-- ==== Sys2Proof/Machine/HostPort.lean ====
section
/-! DEFINITION. What the host does to the block: it pushes command words and pops response words (00_scope.md R3;
20_memory.md R80, R83). These are the host's actions, not steps of the block. -/

namespace Sys2Proof.Machine

open Sys2Proof

/-- The host pushes words at the end of the command stream. -/
def State.pushWords (s : State) (ws : List Word) : State := s.setInput (s.input ++ ws)

/-- The host takes the oldest response word, if there is one. -/
def State.popResponse (s : State) : Option (Word × State) :=
  match s.responses with
  | [] => none
  | w :: ws => some (w, { s with responses := ws })

/-- A word from the four bytes of a transport, in its byte order (20_memory.md R83). -/
def wordOfBytes (order : ByteOrder) (b0 b1 b2 b3 : BitVec 8) : Word :=
  match order with
  | .little => b3 ++ b2 ++ b1 ++ b0
  | .big => b0 ++ b1 ++ b2 ++ b3

/-- The four bytes of a word in a transport's order. -/
def bytesOfWord (order : ByteOrder) (w : Word) : List (BitVec 8) :=
  let little := [w.extractLsb' 0 8, w.extractLsb' 8 8, w.extractLsb' 16 8, w.extractLsb' 24 8]
  match order with
  | .little => little
  | .big => little.reverse

/-- The words of a transport's bytes, four bytes each, and the bytes of a last, unfinished word. -/
def wordsOfBytes (order : ByteOrder) : List (BitVec 8) → List Word × List (BitVec 8)
  | b0 :: b1 :: b2 :: b3 :: rest =>
    let r := wordsOfBytes order rest
    (wordOfBytes order b0 b1 b2 b3 :: r.1, r.2)
  | rest => ([], rest)

/-- The host pushes bytes through a transport of the parameter's byte order; an unfinished word stays with the
transport. -/
def State.pushBytes (s : State) (bytes : List (BitVec 8)) : State × List (BitVec 8) :=
  let r := wordsOfBytes s.params.byteOrder bytes
  (s.pushWords r.1, r.2)

end Sys2Proof.Machine
end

_REQUIRED WORK:_
Transcribe each line of the data above, unaltered, from the one where "20_memory.md R80, R83)." appears to the one where "def bytesOfWord (order" appears, inclusive of both.

_ANSWER:_
20_memory.md R80, R83). These are the host's actions, not steps of the block. -/

namespace Sys2Proof.Machine

open Sys2Proof

/-- The host pushes words at the end of the command stream. -/
def State.pushWords (s : State) (ws : List Word) : State := s.setInput (s.input ++ ws)

/-- The host takes the oldest response word, if there is one. -/
def State.popResponse (s : State) : Option (Word × State) :=
  match s.responses with
  | [] => none
  | w :: ws => some (w, { s with responses := ws })

/-- A word from the four bytes of a transport, in its byte order (20_memory.md R83). -/
def wordOfBytes (order : ByteOrder) (b0 b1 b2 b3 : BitVec 8) : Word :=
  match order with
  | .little => b3 ++ b2 ++ b1 ++ b0
  | .big => b0 ++ b1 ++ b2 ++ b3

/-- The four bytes of a word in a transport's order. -/
def bytesOfWord (order : ByteOrder) (w : Word) : List (BitVec 8) :=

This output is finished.